After preprocessing stage, the features should be extracted from the text. The features are the units that supports for the classifying task, and bigrams are the features in this task of messages classification. The bigrams or the features are extracted from the preprocessed text. Initially, the unigrams are acquired, and then those unigrams are used to obtain the unigrams in each corpus (‘ham’ and ‘spam’).
There are certain words in a language (here English) which are necessary for a sentence or a sequence of words although they do not contribute to the meaning of a considered phrase. The Natural Language Toolkit (NLTK) library in Python provides common stop words for some languages.
Instead of removing stop words in the preprocessing step, it is done after extracting features from the corpus in order to avoid the absence the bigrams with one stop words ( ('use', 'your'), ('to', 'win') ) when acquiring the features since they have an impact on the final outcome of the application. The stop words can be ignored in this keyword-oriented Information Retrieval because the effect of it on retrieval accuracy.
The frequency distribution is used to obtain the frequency of occurrence of each vocabulary items in a certain text.
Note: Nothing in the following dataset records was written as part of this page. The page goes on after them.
@[simp] theorem State.finishWith_cm (s : State) (b : StagingBody) (t : ConfirmTicket) (w : Word) :
    (s.finishWith b t w).cm = s.cm := by
  unfold State.finishWith
  split <;> simp [State.countRefusal]

@[simp] theorem State.finishDone_cm (s : State) : s.finishDone.cm = s.cm := by
  unfold State.finishDone
  split
  · split <;> simp
  all_goals rfl

/-! ## The class matcher under the intake of data frames and notices -/

@[simp] theorem State.offerCopies_cm (s : State) (p : Port) (f : Frame) (o : ClassOutcome) (l : List Port) :
    (s.offerCopies p f o l).cm = s.cm := by
  induction l generalizing s with
  | nil => rfl
  | cons q l ih => simp [State.offerCopies, ih]

@[simp] theorem State.routeData_cm (s : State) (p : Port) (f : Frame) : (s.routeData p f).cm = s.cm := by
  simp only [State.routeData]
  split
  · rfl
  · split <;> simp

@[simp] theorem State.foreignCheck_cm (s : State) (e : End) (f : Frame) : (s.foreignCheck e f).cm = s.cm := by
  unfold State.foreignCheck
  split <;> simp

@[simp] theorem State.judgeGeneration_cm (s : State) (e : End) (f : Frame) : (s.judgeGeneration e f).cm = s.cm := by
  unfold State.judgeGeneration
  split
  · exact s.foreignCheck_cm e f
  · split
    · rfl
    · split
      · split <;> simp
      · rfl

@[simp] theorem State.interpret_cm (s : State) (f : Frame) : (s.interpret f).cm = s.cm := by
  unfold State.interpret
  split <;> rfl

@[simp] theorem State.forwardNotice_cm (s : State) (p : Port) (f : Frame) : (s.forwardNotice p f).cm = s.cm := by
  simp only [State.forwardNotice]
  split <;> simp

@[simp] theorem State.receiveNotice_cm (s : State) (p : Port) (f : Frame) : (s.receiveNotice p f).cm = s.cm := by
  simp only [State.receiveNotice]
  split
  · simp
  · split <;> simp

/-! ## The rule table under the commands: RULE-WRITE and RESTART alone write a rule -/

section
variable (s : State) (r : Request)

theorem State.cmdSetIdentity_cm : (s.cmdSetIdentity r).cm = s.cm := by
  unfold State.cmdSetIdentity
  split
  · simp
  · split <;> simp

theorem State.cmdSleep_cm : (s.cmdSleep r).cm = s.cm := by
  simp only [State.cmdSleep]
  split
  · simp
  · split
    · simp
    · split <;> simp

theorem State.cmdReleaseWake_cm : (s.cmdReleaseWake r).cm = s.cm := by
  unfold State.cmdReleaseWake
  split <;> simp

theorem State.cmdReadState_cm : (s.cmdReadState r).cm = s.cm := by
  unfold State.cmdReadState
  split
  · simp
  · split <;> simp [State.clearTallies]

theorem State.cmdReadRoster_cm : (s.cmdReadRoster r).cm = s.cm := by
  unfold State.cmdReadRoster
  split
  · split
    · simp
    · split <;> simp
  · simp

theorem State.cmdReadCapture_cm : (s.cmdReadCapture r).cm = s.cm := by
  unfold State.cmdReadCapture
  split <;> simp

theorem State.cmdReadOvertaken_cm : (s.cmdReadOvertaken r).cm = s.cm := by
  unfold State.cmdReadOvertaken
  split <;> simp

theorem State.cmdRuleRead_cm : (s.cmdRuleRead r).cm = s.cm := by
  unfold State.cmdRuleRead
  split
  · split <;> simp
  · simp

theorem State.cmdLoadBegin_cm : (s.cmdLoadBegin r).cm = s.cm := by
  unfold State.cmdLoadBegin
  split
  · simp
  · split <;> simp

theorem State.cmdLoadRecords_cm : (s.cmdLoadRecords r).cm = s.cm := by
  unfold State.cmdLoadRecords
  split
  · simp
  · split
    · dsimp only
      split <;> simp
    all_goals simp

theorem State.cmdConfirm_cm : (s.cmdConfirm r).cm = s.cm := by
  unfold State.cmdConfirm
  split
  · simp
  · split
    · dsimp only
      split <;> simp
    all_goals simp

theorem State.cmdDiscard_cm : (s.cmdDiscard r).cm = s.cm := by
  unfold State.cmdDiscard
  split
  · simp
  · split <;> simp

theorem State.cmdEnact_cm : (s.cmdEnact r).cm = s.cm := by
  unfold State.cmdEnact
  split <;> simp

theorem State.cmdHold_cm : (s.cmdHold r).cm = s.cm := by
  unfold State.cmdHold
  split <;> simp

theorem State.cmdRelease_cm : (s.cmdRelease r).cm = s.cm := by
  unfold State.cmdRelease
  split <;> simp

@[simp] theorem State.setTiming_cm (p : Parameter) (v : Nat) : (s.setTiming p v).cm = s.cm := by
  simp only [State.setTiming]
  split <;> rfl

theorem State.cmdSetTiming_cm : (s.cmdSetTiming r).cm = s.cm := by
  unfold State.cmdSetTiming
  split
  · dsimp only
    split <;> simp
  · simp

@[simp] theorem ClassMatcher.setPolicy_rules (m : ClassMatcher) (p : Policy) (c : DataClass) :
    (m.setPolicy p c).rules = m.rules := by
  cases c <;> rfl

/-- SET-CLASS writes a policy and no rule (R150). -/
theorem State.cmdSetClass_rules : (s.cmdSetClass r).cm.rules = s.cm.rules := by
  unfold State.cmdSetClass
  split
  · split <;> simp
  · simp

/-- RULE-WRITE is answered and leaves the power state (R147). -/
theorem State.cmdRuleWrite_power : (s.cmdRuleWrite r).power = s.power := by
  unfold State.cmdRuleWrite
  split
  · simp
  · split <;> simp

/-- RESTART leaves a part ACTIVE, refused or taken (R180). -/
theorem State.cmdRestart_power (h : s.power = .active) : (s.cmdRestart r).power = .active := by
  unfold State.cmdRestart
  split
  · simpa using h
  · simp [State.restarted]

end

/-! ## A command changes the rule table only from ACTIVE to ACTIVE -/

/-- What every command but power-on reset does to the rule table: it keeps it, or it is taken in ACTIVE and leaves the part ACTIVE. -/
def State.RulesChangeOnlyActive (s t : State) : Prop := t.cm.rules = s.cm.rules ∨ (s.power = .active ∧ t.power = .active)

theorem State.RulesChangeOnlyActive.of_cm {s t : State} (h : t.cm = s.cm) : s.RulesChangeOnlyActive t := .inl (by rw [h])

/-- What keeps the matcher and the power state may come first. -/
theorem State.RulesChangeOnlyActive.after {s u t : State} (h : u.RulesChangeOnlyActive t) (hcm : u.cm = s.cm)
    (hp : u.power = s.power) : s.RulesChangeOnlyActive t := by
  rwa [State.RulesChangeOnlyActive, hcm, hp] at h

/-- What keeps the matcher and the power state may come last. -/
theorem State.RulesChangeOnlyActive.before {s u t : State} (h : s.RulesChangeOnlyActive u) (hcm : t.cm = u.cm)
    (hp : t.power = u.power) : s.RulesChangeOnlyActive t := by
  rwa [State.RulesChangeOnlyActive, ← hcm, ← hp] at h

section
variable {s : State}

theorem State.runCommand_rules (hs : s.power = .active) (c : Command) (r : Request) :
    s.RulesChangeOnlyActive (s.runCommand c r) := by
  cases c with
  | setIdentity => exact .of_cm (s.cmdSetIdentity_cm r)
  | sleep => exact .of_cm (s.cmdSleep_cm r)
  | releaseWake => exact .of_cm (s.cmdReleaseWake_cm r)
  | restart => exact .inr ⟨hs, s.cmdRestart_power r hs⟩
  | readState => exact .of_cm (s.cmdReadState_cm r)
  | readRoster => exact .of_cm (s.cmdReadRoster_cm r)
  | readCapture => exact .of_cm (s.cmdReadCapture_cm r)
  | readOvertaken => exact .of_cm (s.cmdReadOvertaken_cm r)
  | ruleRead => exact .of_cm (s.cmdRuleRead_cm r)
  | loadBegin => exact .of_cm (s.cmdLoadBegin_cm r)
  | loadRecords => exact .of_cm (s.cmdLoadRecords_cm r)
  | confirm => exact .of_cm (s.cmdConfirm_cm r)
  | discard => exact .of_cm (s.cmdDiscard_cm r)
  | enact => exact .of_cm (s.cmdEnact_cm r)
  | ruleWrite => exact .inr ⟨hs, (s.cmdRuleWrite_power r).trans hs⟩
  | hold => exact .of_cm (s.cmdHold_cm r)
  | release => exact .of_cm (s.cmdRelease_cm r)
  | setTiming => exact .of_cm (s.cmdSetTiming_cm r)
  | setClass => exact .inl (s.cmdSetClass_rules r)

theorem State.handle_rules (hs : s.power = .active) (c : Command) (r : Request) : s.RulesChangeOnlyActive (s.handle c r) := by
  unfold State.handle
  split
  · exact .of_cm (by simp)
  · exact State.runCommand_rules hs c r

theorem State.handleCode_rules (hs : s.power = .active) (k : Byte) (r : Request) :
    s.RulesChangeOnlyActive (s.handleCode k r) := by
  unfold State.handleCode
  split
  · exact State.handle_rules hs _ r
  · exact .of_cm (by simp)

/-- A request reaches the command unit of an ACTIVE part alone (R171). -/
theorem State.request_rules (s : State) (c : Command) (r : Request) : s.RulesChangeOnlyActive (s.request c r) := by
  unfold State.request
  split
  case isTrue h => exact State.handle_rules h.1 c r
  case isFalse => exact .of_cm rfl

theorem State.flood_handleCode_rules (hs : s.power = .active) (i : Ingress) (f : Frame) (k : Byte) (r : Request) :
    s.RulesChangeOnlyActive ((s.flood i f).handleCode k r) :=
  (State.handleCode_rules (by simpa using hs) k r).after (by simp) (by simp)

theorem State.handleCode_flood_rules (hs : s.power = .active) (i : Ingress) (f : Frame) (k : Byte) (r : Request) :
    s.RulesChangeOnlyActive ((s.handleCode k r).flood i f) :=
  (State.handleCode_rules hs k r).before (by simp) (by simp)

/-- The choice counter moves where the order of the hand-over and the flooding is open (log 8). -/
theorem State.receiveRequest_rules (hs : s.power = .active) (p : Port) (f : Frame) :
    s.RulesChangeOnlyActive (s.receiveRequest p f) := by
  simp only [State.receiveRequest]
  split
  · split
    · have hu : ({ s with free := s.free + 1 } : State).power = .active := hs
      refine .after (u := { s with free := s.free + 1 }) ?_ rfl rfl
      split
      · exact State.flood_handleCode_rules hu _ f _ _
      · exact State.handleCode_flood_rules hu _ f _ _
    · exact State.handleCode_flood_rules hs _ f _ _
  · split
    · exact State.handleCode_rules hs _ _
    · exact .of_cm (by simp)

theorem State.routeControl_rules (hs : s.power = .active) (p : Port) (f : Frame) :
    s.RulesChangeOnlyActive (s.routeControl p f) := by
  unfold State.routeControl
  split
  · exact State.receiveRequest_rules hs p f
  · exact .of_cm (by simp)
  · exact .of_cm (s.receiveNotice_cm p f)
  all_goals exact .of_cm rfl

theorem State.afterDispatch_rules (hs : s.power = .active) (e : End) (f : Frame) :
    s.RulesChangeOnlyActive (s.afterDispatch e f) := by
  simp only [State.afterDispatch]
  split
  · exact .of_cm (by simp)
  · exact (State.routeControl_rules (by simpa using hs) _ f).after (by simp) (by simp)

theorem State.dispatch_rules (hs : s.power = .active) (e : End) (f : Frame) : s.RulesChangeOnlyActive (s.dispatch e f) := by
  unfold State.dispatch
  split
  case h_1 => exact .of_cm (s.greetReceipt_cm e f)
  case h_2 => exact .of_cm rfl
  case h_3 | h_4 | h_5 => exact State.afterDispatch_rules hs e f
  all_goals
    split
    · exact .of_cm rfl
    · exact State.afterDispatch_rules hs e f

theorem State.intakeCoupler_rules (hs : s.power = .active) (e : End) (b : List Byte) :
    s.RulesChangeOnlyActive (s.intakeCoupler e b) := by
  unfold State.intakeCoupler
  split
  · exact .of_cm rfl
  · exact State.dispatch_rules hs e _

theorem State.intakeC_rules (hs : s.power = .active) (b : List Byte) : s.RulesChangeOnlyActive (s.intakeC b) := by
  unfold State.intakeC
  split
  · exact .of_cm rfl
  · split
    · exact .of_cm rfl
    · split
      · exact .of_cm (by simp)
      · exact State.routeControl_rules hs _ _

end

/-- An effect that keeps the matcher keeps it under a guard. -/
theorem State.RulesChangeOnlyActive.of_guarded {s t : State} {P : Prop} [Decidable P] (h : t.cm = s.cm) :
    s.RulesChangeOnlyActive (if P then t else s) := by
  split
  · exact .of_cm h
  · exact .of_cm rfl

/-- The starts that are due come before a command and change neither the table nor the power state. -/
theorem State.RulesChangeOnlyActive.of_begun {s t : State} (h : s.begun.RulesChangeOnlyActive t) : s.RulesChangeOnlyActive t :=
  h.after (by simp) (by simp)

/-- No command but power-on reset writes a rule of a part that is DORMANT before or after it (R138). -/
theorem exec_rules {i : Instr} {s t : State} (h : exec i s = .next t) (hi : i ≠ .powerOnReset) : s.RulesChangeOnlyActive t := by
  cases i <;> cases h
  case powerOnReset => exact absurd rfl hi
  case transmissionStart p => exact .of_cm (by simp)
  all_goals
    refine .of_begun ?_
    generalize s.begun = u
    dsimp only
  case presenceAssertion e =>
    split
    · exact .of_cm rfl
    · exact .of_cm (by simp)
  case presenceNegation e => exact .of_guarded (by simp)
  case wakeInAssertion =>
    split
    · exact .of_cm rfl
    · split
      · exact .of_cm (by simp)
      · exact .of_cm rfl
  case wakeInNegation => exact .of_cm rfl
  case arrivalOnCouplerPort e b =>
    split
    case h_1 hu => exact State.intakeCoupler_rules hu e b
    case h_2 => exact .of_cm (u.rouseFilter_cm e b)
  case arrivalOnPortC b =>
    split
    case h_1 hu => exact State.intakeC_rules hu b
    case h_2 => exact .of_cm rfl
  case dormantArrival e b =>
    split
    case h_1 => exact .of_cm (u.rouseFilter_cm e b)
    case h_2 hu => exact State.intakeCoupler_rules hu e b
  case settleExpiry e => exact .of_guarded (u.settleExpired_cm e)
  case greetExpiry e => exact .of_guarded (u.greetExpired_cm e)
  case answerLimitReached e => exact .of_guarded (u.greetExpired_cm e)
  case silenceLimitReached e => exact .of_guarded (u.greetExpired_cm e)
  case fadeExpiry e => exact .of_guarded (u.fadeExpired_cm e)
  case rouseExpiry e => exact .of_guarded (u.rouseExpired_cm e)
  case rouseBurstReached e => exact .of_guarded (u.rouseExpired_cm e)
  case noticeTimerExpiry => exact .of_guarded u.noticeExpired_cm
  case transmissionCompletion p => exact .of_guarded (u.completed_cm p)
  case blockFoldCompletion => exact .of_cm u.blockFoldDone_cm
  case finishCompletion => exact .of_cm u.finishDone_cm
  case stagingTimerExpiry => exact .of_guarded u.emptyStaging_cm
  case graceTimerExpiry => exact .of_guarded rfl
  case unknownCommand k r =>
    split
    case isTrue hu => exact State.handleCode_rules hu.1 k r
    case isFalse => exact .of_cm rfl
  all_goals exact u.request_rules _ _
The model for classifying a given message as ‘ham’ or ‘spam’ has been approached by calculating bigram probabilities within each corpus. Initially, the given message should be preprocessed in order to progress with classification including punctuation removing, changing all characters to lowercase, tokenizing and lemmatizing. Then the bigrams are extracted from the preprocessed text for finally calculating the probability of the text to be in each corpus ‘ham’ or ‘spam’.
Smoothing algorithms are occupied in order to mitigate the zero probability issue in language modeling applications. Here, Laplace (Add-1) Smoothing techniques has been used which overcomes the issue of zero probability by pretending the non-existent bigrams have been seen once before.
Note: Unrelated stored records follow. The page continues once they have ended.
/-- Takes an offer: admitted WAITING at the end with the source's pending losses, or dropped and
counted when 128 entries stand (R122, R124, R125). -/
def takeOffer (o : StampOffer) (now : Moment) (q : StampQueue) : StampQueue :=
  if q.entries.length < Config.stampCapacity then
    let lost := pendingLoss o.what q
    let lostBefore := if lost = 0 then none else some lost
    setPendingLoss o.what 0
      { q with entries := q.entries ++ [⟨.waiting, ⟨o.what, o.time, lostBefore⟩, now⟩] }
  else
    setPendingLoss o.what (satInc (pendingLoss o.what q)) { q with dropped := satInc q.dropped }

/-- The window up to and with the report of this number, and the reports behind it; none when no
report has it (R140). -/
def splitWindow (sequence : Byte) : List Report → Option (List Report × List Report)
  | [] => none
  | r :: rs =>
      if r.sequence = sequence then some ([r], rs)
      else (splitWindow sequence rs).map (fun p => (r :: p.1, p.2))

/-- Whether an entry is carried by one of these reports. -/
def StampEntry.carriedBy (reports : List Report) (e : StampEntry) : Bool :=
  match e.state with
  | .waiting => false
  | .inFlight q => reports.any (fun r => r.sequence = q)

/-- A moment this many milliseconds from now. -/
def inMillis (ms : Nat) (s : State) : Moment := s.now + ms * Config.microsPerMilli

/-- A stale acknowledgement (R141). -/
def staleAck (s : State) : State := s.withStream { s.stream with stale := satInc s.stream.stale }

/-- Takes an acknowledgement of one sequence number: good, cumulatively, in ON with that number in
the window, after which a report may be eligible (R132, R140); stale otherwise, when nothing but the
stale counter changes (R141). -/
def takeAck (sequence : Byte) (s : State) : State :=
  match s.stream.state with
  | .off | .stalled => staleAck s
  | .on =>
      match splitWindow sequence s.stream.window with
      | none => staleAck s
      | some (acked, rest) =>
          tellIfEligible ((s.withStamps { s.stamps with
              entries := s.stamps.entries.filter (fun e => !e.carriedBy acked) }).withStream
            { s.stream with window := rest, retryCount := 0
                            timer := if rest.isEmpty then none
                                     else some (inMillis s.stream.interval s) })

/-! ## The receive machine (R181 to R187) -/

/-- The receive machine in HUNT with no partial frame, its counts kept, and the receiver's wait for
RXD with them. -/
def Receiver.hunting (r : Receiver) : Receiver :=
  { Receiver.reset with lengthErrors := r.lengthErrors, gapErrors := r.gapErrors
                        checkErrors := r.checkErrors, waitHigh := r.waitHigh }

/-- A link error's count (R187). -/
def Receiver.countError (k : LinkErrorKind) (r : Receiver) : Receiver :=
  match k with
  | .length => { r with lengthErrors := satInc r.lengthErrors }
  | .gap => { r with gapErrors := satInc r.gapErrors }
  | .check => { r with checkErrors := satInc r.checkErrors }
  | .tag0 => r

/-- A LENGTH, GAP or CHECK error, in one claim (R187). -/
def linkError (k : LinkErrorKind) (s : State) : State :=
  offerNotice (.linkError k) s.time.value none (s.withRx (s.rx.countError k).hunting)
Then the message is assigned ‘ham’ if the probability calculated with ‘ham’ corpus is greater than ‘spam’ corpus probability or ‘spam’ if not.
A message being ‘ham’ or ‘spam’ depends only upon its text within the message.
There is no effect on changing all words into lowercase.
Analyze other details of the message to improve the result of the task: ISP (Internet Service Provider) path, sender/ receiver address, attached files to the message and the heading of the message. Occupy regular expressions and pattern matching to identify text stylings and word misspellings. Consider punctuation and special symbols because their frequency is higher in ‘spam’ messages. Consider grammatical errors and strange abbreviations (fre*e) within text. Usage of other efficient smoothing techniques such as Interpolation, Back-off, Good-Turing Discounting instead of Laplace Smoothing to enhance the performance and the accuracy of final retrieval.
Unigram and trigram models are also can be tested for the given data sample in order to find the most suitable technique to receive a highest accuracy. Furthermore, trigram model can be appropriate when having fixed order of words (subject – verb - object) within the language.
Remove fixed order condition for N-gram in order to have more possible combinations of words within the given text.
Use a Machine Learning classifier such as Support Vector Machine, Naïve Bayes along with advanced text preprocessing tools including Count Vectorizer, Term Frequency – Inverse Document to train the classifier.
Employ the concept of data sparsity and reserve certain portion of corpus for testing purpose of trained model.